Heterogeneous-Modal Unsupervised Domain Adaptation via Latent Space Bridging
This addresses a critical limitation in domain adaptation for scenarios with completely different modalities, such as transferring knowledge between images and text, which is incremental as it builds on existing UDA methods.
The paper tackles the problem of unsupervised domain adaptation when source and target domains are from entirely distinct modalities, proposing a novel setting called Heterogeneous-Modal Unsupervised Domain Adaptation (HMUDA) and a framework called Latent Space Bridging (LSB) for semantic segmentation, achieving state-of-the-art performance on six benchmark datasets.
Unsupervised domain adaptation (UDA) methods effectively bridge domain gaps but become struggled when the source and target domains belong to entirely distinct modalities.

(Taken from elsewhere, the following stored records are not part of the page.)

theorem execBusMasterEnableClear_within (t : DT) (s : State) : Stays { hostq := true, hostr := true, dt := true, due := true } s
    (execBusMasterEnableClear t s) := by
  unfold execBusMasterEnableClear
  repeat' first
    | with_reducible apply Within.rfl | with_reducible assumption | exact rfl
    | (extract_lets -underBinder -merge -useContext +onlyGivenNames x; refine Stays.cut x (fun hx => ?_) ?_; (on_goal 1 => clear_value x); (on_goal 2 => (unfold x; clear x)))
    | with_reducible apply Stays.ite | with_reducible apply Within.ite | with_reducible apply stays_next
    | with_reducible apply modHost_within | exact .inl rfl | exact .inr fun _ => rfl | exact fun _ b => b
    | with_reducible apply Within.after (moment_within _ _)

theorem execPcieLinkDown_within (t : DT) (s : State) : Stays { hostq := true, hostr := true, dt := true, due := true } s
    (execPcieLinkDown t s) := by
  unfold execPcieLinkDown
  repeat' first
    | with_reducible apply Within.rfl | with_reducible assumption | exact rfl | with_reducible apply stays_next
    | with_reducible apply modHost_within | exact .inl rfl | exact .inr fun _ => rfl | exact fun _ b => b
    | with_reducible apply Within.after (moment_within _ _)

theorem trainLink_within (s : State) : Within { hostr := true } s (trainLink s) := by
  unfold trainLink
  repeat' first
    | with_reducible apply Within.rfl | with_reducible assumption | exact rfl | with_reducible apply modHost_within | exact .inl rfl
    | exact .inr fun _ => rfl | exact fun _ b => b | with_reducible apply Within.after (useMany_within _ _)
    | with_reducible apply Within.after (useFree_within _)

theorem execPcieLinkUp_within (t : DT) (s : State) : Stays
    { hostq := true, hostr := true, dt := true, due := true, mp := true, cry := true, slots := true, mnt := true, vault := true }
    s (execPcieLinkUp t s) := by
  unfold execPcieLinkUp
  repeat' first
    | with_reducible apply Within.rfl | with_reducible assumption | exact rfl
    | (extract_lets -underBinder -merge -useContext +onlyGivenNames x; refine Stays.cut x (fun hx => ?_) ?_; (on_goal 1 => clear_value x); (on_goal 2 => (unfold x; clear x)))
    | (extract_lets -underBinder -merge -useContext +onlyGivenNames x; refine Within.cut x (fun hx => ?_) ?_; (on_goal 1 => clear_value x); (on_goal 2 => (unfold x; clear x)))
    | (extract_lets -underBinder -merge -useContext +onlyGivenNames x; clear_value x) | with_reducible apply Stays.ite
    | with_reducible apply Within.ite | with_reducible apply stays_next | with_reducible apply Within.after (moment_within _ _)
    | with_reducible apply Within.after (resumeHost_within _) | with_reducible apply Within.after (trainLink_within _)

theorem writeCoal_within (q : Fin 32) (v : BitVec 32) (s : State) : Within { hostq := true } s (writeCoal q v s) := by
  unfold writeCoal
  repeat' first
    | with_reducible apply Within.rfl | with_reducible assumption | exact rfl
    | (extract_lets -underBinder -merge -useContext +onlyGivenNames x; refine Within.cut x (fun hx => ?_) ?_; (on_goal 1 => clear_value x); (on_goal 2 => (unfold x; clear x)))
    | (extract_lets -underBinder -merge -useContext +onlyGivenNames x; clear_value x) | with_reducible apply Within.ite
    | with_reducible apply Within.after (modPairq_within _ _ _) | with_reducible apply Within.after (sendMsix_within _ _)

theorem writeRingCoal_within (v : BitVec 32) (s : State) : Within { hostq := true, hostr := true } s (writeRingCoal v s) := by
  unfold writeRingCoal
  repeat' first
    | with_reducible apply Within.rfl | with_reducible assumption | exact rfl
    | (extract_lets -underBinder -merge -useContext +onlyGivenNames x; refine Within.cut x (fun hx => ?_) ?_; (on_goal 1 => clear_value x); (on_goal 2 => (unfold x; clear x)))
    | (extract_lets -underBinder -merge -useContext +onlyGivenNames x; clear_value x) | with_reducible apply Within.ite
    | with_reducible apply modHost_within | exact .inl rfl | exact .inr fun _ => rfl | exact fun _ b => b
    | with_reducible apply Within.after (sendMsix_within _ _)

theorem writeMport_within (off : Nat) (v : BitVec 32) (s : State) : Within { mp := true } s (writeMport off v s) := by
  unfold writeMport
  repeat' first
    | with_reducible apply Within.rfl | with_reducible assumption | exact rfl
    | (extract_lets -underBinder -merge -useContext +onlyGivenNames x; clear_value x) | with_reducible apply modMp_within
    | split
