theorem cutJob_within (j : Job) (invalid : Nat) (s : State) : Within
    { hostq := true, carvers := true, tuners := true, slip := true, due := true, paths := true, ctxs := true, mp := true, sg := true, cry := true, slots := true, mnt := true, vault := true }
    s (cutJob j invalid s) := by
  unfold cutJob
  dsimp only
  repeat' first
    | with_reducible apply Within.rfl | with_reducible assumption | exact rfl | with_reducible apply Within.ite
    | with_reducible apply Within.after (dropClaim_within _) | with_reducible apply Within.after (releaseJob_within _ _)
    | with_reducible apply Within.after (dropJob_within _ _) | with_reducible apply Within.after (writeResult_within _ _ _ _)
    | split | with_reducible apply Within.after (cutVerdict_within _ _ _ _).snd

theorem openOwn_within (p c : Fin 64) (src freq : Nat) (s : State) : Within { due := true, paths := true } s (openOwn p c src
    freq s) := by
  unfold openOwn
  repeat' first
    | with_reducible apply Within.rfl | with_reducible assumption | exact rfl
    | with_reducible apply Within.after (modPath_within _ _ _) | with_reducible apply Within.after (openPath_within _ _ _ _ _ _)

theorem takeTuner_within (n : Fin 4) (freq half : Nat) (s : State) : Within { tuners := true } s (takeTuner n freq half s) := by
  unfold takeTuner
  repeat' first
    | with_reducible apply Within.rfl | with_reducible assumption | exact rfl
    | (extract_lets -underBinder -merge -useContext +onlyGivenNames x; refine Within.cut x (fun hx => ?_) ?_; (on_goal 1 => clear_value x); (on_goal 2 => (unfold x; clear x)))
    | (extract_lets -underBinder -merge -useContext +onlyGivenNames x; clear_value x) | with_reducible apply Within.ite
    | with_reducible apply Within.after (commitTuner_within _ _ _) | with_reducible apply Within.after (useMany_within _ _)
    | with_reducible apply Within.after (modTuner_within _ _ _) | split

theorem takeCarver_within (k : Fin 8) (conv : Option (Fin 2)) (freq : Nat) (s : State) : Within { carvers := true } s
    (takeCarver k conv freq s) := by
  unfold takeCarver
  repeat' first
    | with_reducible apply Within.rfl | with_reducible assumption | exact rfl
    | with_reducible apply Within.after (modCarver_within _ _ _)

theorem verifyStart_within (j : Job) (x : JobPath) (c : Fin 64) (r : ToneReading) (s : State) : PairW {} s (verifyStart j x c r
    s) := by
  unfold verifyStart
  repeat' first
    | with_reducible apply Within.rfl | with_reducible assumption | exact rfl
    | (extract_lets -underBinder -merge -useContext +onlyGivenNames x; refine PairW.cut x (fun hx => ?_) ?_; (on_goal 1 => clear_value x); (on_goal 2 => (unfold x; clear x)))
    | (extract_lets -underBinder -merge -useContext +onlyGivenNames x; refine Within.cut x (fun hx => ?_) ?_; (on_goal 1 => clear_value x); (on_goal 2 => (unfold x; clear x)))
    | (extract_lets -underBinder -merge -useContext +onlyGivenNames x; clear_value x) | with_reducible apply PairW.ite
    | with_reducible apply Within.ite | with_reducible apply pairW_mk
    | with_reducible apply Within.after (PairW.snd (levelFree_within _ _ _))
    | with_reducible refine Within.after (PairW.of (levelFree_within _ _ _) (by with_reducible assumption)) ?_ ?_

theorem startJob_within (j : Job) (x : JobPath) (c p : Fin 64) (r : ToneReading) (s : State) : Within
    { hostq := true, carvers := true, tuners := true, due := true, paths := true, mp := true, sg := true, slots := true }
    s (startJob j x c p r s) := by
  unfold startJob
  repeat' first
    | with_reducible apply Within.rfl | with_reducible assumption | exact rfl
    | (extract_lets -underBinder -merge -useContext +onlyGivenNames x; refine Within.cut x (fun hx => ?_) ?_; (on_goal 1 => clear_value x); (on_goal 2 => (unfold x; clear x)))
    | (extract_lets -underBinder -merge -useContext +onlyGivenNames x; clear_value x) | with_reducible apply Within.ite
    | with_reducible apply modSg_within | with_reducible apply Within.after (openOwn_within _ _ _ _ _)
    | with_reducible apply Within.after (takeTuner_within _ _ _ _) | with_reducible apply Within.after (takeCarver_within _ _ _ _)
    | with_reducible apply Within.after (modPath_within _ _ _) | with_reducible apply Within.after (deferProbes_within _ _)
    | with_reducible apply Within.after (settleState_within _) | split
    | with_reducible apply Within.after (PairW.snd (verifyStart_within _ _ _ _ _))
    | with_reducible refine Within.after (PairW.of (verifyStart_within _ _ _ _ _) (by with_reducible assumption)) ?_ ?_

theorem execSaggarJobStart_within (t : DT) (job : BitVec 32) (tone : ToneReading) (path : Fin 64) (s : State) : Stays
    { hostq := true, dt := true, carvers := true, tuners := true, slip := true, due := true, paths := true, mp := true, sg := true, slots := true }
    s (execSaggarJobStart t job tone path s) := by
  unfold execSaggarJobStart
  repeat' first
    | with_reducible apply Within.rfl | with_reducible assumption | exact rfl
    | (extract_lets -underBinder -merge -useContext +onlyGivenNames x; refine Stays.cut x (fun hx => ?_) ?_; (on_goal 1 => clear_value x); (on_goal 2 => (unfold x; clear x)))
    | (extract_lets -underBinder -merge -useContext +onlyGivenNames x; refine Within.cut x (fun hx => ?_) ?_; (on_goal 1 => clear_value x); (on_goal 2 => (unfold x; clear x)))
    | (extract_lets -underBinder -merge -useContext +onlyGivenNames x; clear_value x) | with_reducible apply Stays.ite
    | with_reducible apply Within.ite | with_reducible apply stays_next | with_reducible apply Within.after (moment_within _ _)
    | with_reducible apply Within.after (claimSlip_within _) | with_reducible apply Within.after (endSlip_within _)
    | with_reducible apply Within.after (startJob_within _ _ _ _ _ _) | split

theorem endCorrection_within (j : Job) (r : JobOutcome) (s : State) : PairW {} s (endCorrection j r s) := by
  unfold endCorrection
  repeat' first
    | with_reducible apply Within.rfl | with_reducible assumption | exact rfl
    | (extract_lets -underBinder -merge -useContext +onlyGivenNames x; refine PairW.cut x (fun hx => ?_) ?_; (on_goal 1 => clear_value x); (on_goal 2 => (unfold x; clear x)))
    | (extract_lets -underBinder -merge -useContext +onlyGivenNames x; refine Within.cut x (fun hx => ?_) ?_; (on_goal 1 => clear_value x); (on_goal 2 => (unfold x; clear x)))
    | (extract_lets -underBinder -merge -useContext +onlyGivenNames x; clear_value x) | with_reducible apply pairW_mk | split
    | with_reducible apply Within.after (PairW.snd (levelFree_within _ _ _))
    | with_reducible refine Within.after (PairW.of (levelFree_within _ _ _) (by with_reducible assumption)) ?_ ?_

theorem measured_within (j : Job) (r : JobOutcome) (s : State) : PairW {} s (measured j r s) := by
  unfold measured
  repeat' first
    | with_reducible apply Within.rfl | with_reducible assumption | exact rfl
    | (extract_lets -underBinder -merge -useContext +onlyGivenNames x; refine PairW.cut x (fun hx => ?_) ?_; (on_goal 1 => clear_value x); (on_goal 2 => (unfold x; clear x)))
    | (extract_lets -underBinder -merge -useContext +onlyGivenNames x; refine Within.cut x (fun hx => ?_) ?_; (on_goal 1 => clear_value x); (on_goal 2 => (unfold x; clear x)))
    | (extract_lets -underBinder -merge -useContext +onlyGivenNames x; clear_value x) | with_reducible apply PairW.ite
    | with_reducible apply Within.ite | with_reducible apply pairW_mk | with_reducible apply Within.after (useFree_within _) | split
    | with_reducible apply Within.after (PairW.snd (levelFree_within _ _ _))
    | with_reducible refine Within.after (PairW.of (levelFree_within _ _ _) (by with_reducible assumption)) ?_ ?_
    | with_reducible apply Within.after (PairW.snd (endCorrection_within _ _ _))
    | with_reducible refine Within.after (PairW.of (endCorrection_within _ _ _) (by with_reducible assumption)) ?_ ?_

theorem execSaggarJobEnd_within (t : DT) (job : BitVec 32) (r : JobOutcome) (s : State) : Stays
    { hostq := true, dt := true, carvers := true, tuners := true, slip := true, due := true, paths := true, ctxs := true, mp := true, sg := true, cry := true, slots := true, mnt := true, vault := true }
    s (execSaggarJobEnd t job r s) := by
  unfold execSaggarJobEnd
  repeat' first
    | with_reducible apply Within.rfl | with_reducible assumption | exact rfl
    | (extract_lets -underBinder -merge -useContext +onlyGivenNames x; refine Stays.cut x (fun hx => ?_) ?_; (on_goal 1 => clear_value x); (on_goal 2 => (unfold x; clear x)))
    | (extract_lets -underBinder -merge -useContext +onlyGivenNames x; refine Within.cut x (fun hx => ?_) ?_; (on_goal 1 => clear_value x); (on_goal 2 => (unfold x; clear x)))
    | (extract_lets -underBinder -merge -useContext +onlyGivenNames x; clear_value x) | with_reducible apply Stays.ite
    | with_reducible apply Within.ite | with_reducible apply stays_next | with_reducible apply Within.after (moment_within _ _)
    | with_reducible apply Within.after (claimSlip_within _) | with_reducible apply Within.after (endSlip_within _)
    | with_reducible apply Within.after (releaseJob_within _ _) | with_reducible apply Within.after (dropJob_within _ _)
    | with_reducible apply Within.after (writeResult_within _ _ _ _) | split
    | with_reducible apply Within.after (PairW.snd (measured_within _ _ _))
    | with_reducible refine Within.after (PairW.of (measured_within _ _ _) (by with_reducible assumption)) ?_ ?_

theorem commitOne_within (s : State) : Within { hostq := true, sg := true, cry := true } s (commitOne s) := by
  unfold commitOne
  repeat' first
    | with_reducible apply Within.rfl | with_reducible assumption | exact rfl
    | (extract_lets -underBinder -merge -useContext +onlyGivenNames x; refine Within.cut x (fun hx => ?_) ?_; (on_goal 1 => clear_value x); (on_goal 2 => (unfold x; clear x)))
    | with_reducible apply Within.ite | with_reducible apply modSg_within
    | with_reducible apply Within.after (settle_within _ _ _) | with_reducible apply Within.after (deliver_within _ _ _) | split

theorem execLegalSherdCommit_within (t : DT) (s : State) : Stays
    { hostq := true, dt := true, due := true, sg := true, cry := true } s (execLegalSherdCommit t s) := by
  unfold execLegalSherdCommit
  repeat' first
    | with_reducible apply Within.rfl | with_reducible assumption | exact rfl
    | (extract_lets -underBinder -merge -useContext +onlyGivenNames x; refine Stays.cut x (fun hx => ?_) ?_; (on_goal 1 => clear_value x); (on_goal 2 => (unfold x; clear x)))
    | with_reducible apply Stays.ite | with_reducible apply Within.ite | with_reducible apply stays_next
    | with_reducible apply Within.after (moment_within _ _) | with_reducible apply Within.after (commitOne_within _)

theorem commitAll_within (s : State) : Within { hostq := true, sg := true, cry := true } s (commitAll s) := by
  unfold commitAll
  repeat' first
    | with_reducible apply Within.rfl | with_reducible assumption | exact rfl
    | (with_reducible apply Within.foldl; on_goal 1 => (intro _ _)) | with_reducible apply Within.after (commitOne_within _)

theorem legalGap_within (s : State) : Within { hostq := true, mp := true, sg := true, slots := true } s (legalGap s) := by
  unfold legalGap
  repeat' first
    | with_reducible apply Within.rfl | with_reducible assumption | exact rfl
    | (extract_lets -underBinder -merge -useContext +onlyGivenNames x; refine Within.cut x (fun hx => ?_) ?_; (on_goal 1 => clear_value x); (on_goal 2 => (unfold x; clear x)))
    | (extract_lets -underBinder -merge -useContext +onlyGivenNames x; clear_value x) | with_reducible apply Within.ite
    | with_reducible apply modSg_within | with_reducible apply Within.after (settle_within _ _ _)
    | with_reducible apply Within.after (legalSherd_within _ _ _ _ _ _ _)

theorem sgFaultSherd_within (kind : Nat) (s : State) : Within { hostq := true, mp := true, sg := true, slots := true } s
    (sgFaultSherd kind s) := by
  unfold sgFaultSherd
  repeat' first
    | with_reducible apply Within.rfl | with_reducible assumption | exact rfl
    | with_reducible apply Within.after (legalSherd_within _ _ _ _ _ _ _)

theorem faultSherds_within (k : SgFaultKind) (s : State) : Within { hostq := true, mp := true, sg := true, slots := true } s
    (faultSherds k s) := by
  unfold faultSherds
  repeat' first
    | with_reducible apply Within.rfl | with_reducible assumption | exact rfl
    | with_reducible apply Within.after (legalFault_within _ _ _ _ _ _)
    | with_reducible apply Within.after (sgFaultSherd_within _ _)

theorem faultResults_within (s : State) : Within
    { hostq := true, carvers := true, tuners := true, slip := true, due := true, paths := true, ctxs := true, mp := true, sg := true, cry := true, slots := true, mnt := true, vault := true }
    s (faultResults s) := by
  unfold faultResults
  repeat' first
    | with_reducible apply Within.rfl | with_reducible assumption | exact rfl
    | (with_reducible apply Within.foldl; on_goal 1 => (intro _ _)) | with_reducible apply Within.after (cutJob_within _ _ _)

To address this limitation, we propose a novel setting called Heterogeneous-Modal Unsupervised Domain Adaptation (HMUDA), which enables knowledge transfer between completely different modalities by leveraging a bridge domain containing unlabeled samples from both modalities. To learn under the HMUDA setting, we propose Latent Space Bridging (LSB), a specialized framework designed for the semantic segmentation task. Specifically, LSB utilizes a dual-branch architecture, incorporating a feature consistency loss to align representations across modalities and a domain alignment loss to reduce discrepancies between class centroids across domains. Extensive experiments conducted on six benchmark datasets demonstrate that LSB achieves state-of-the-art performance.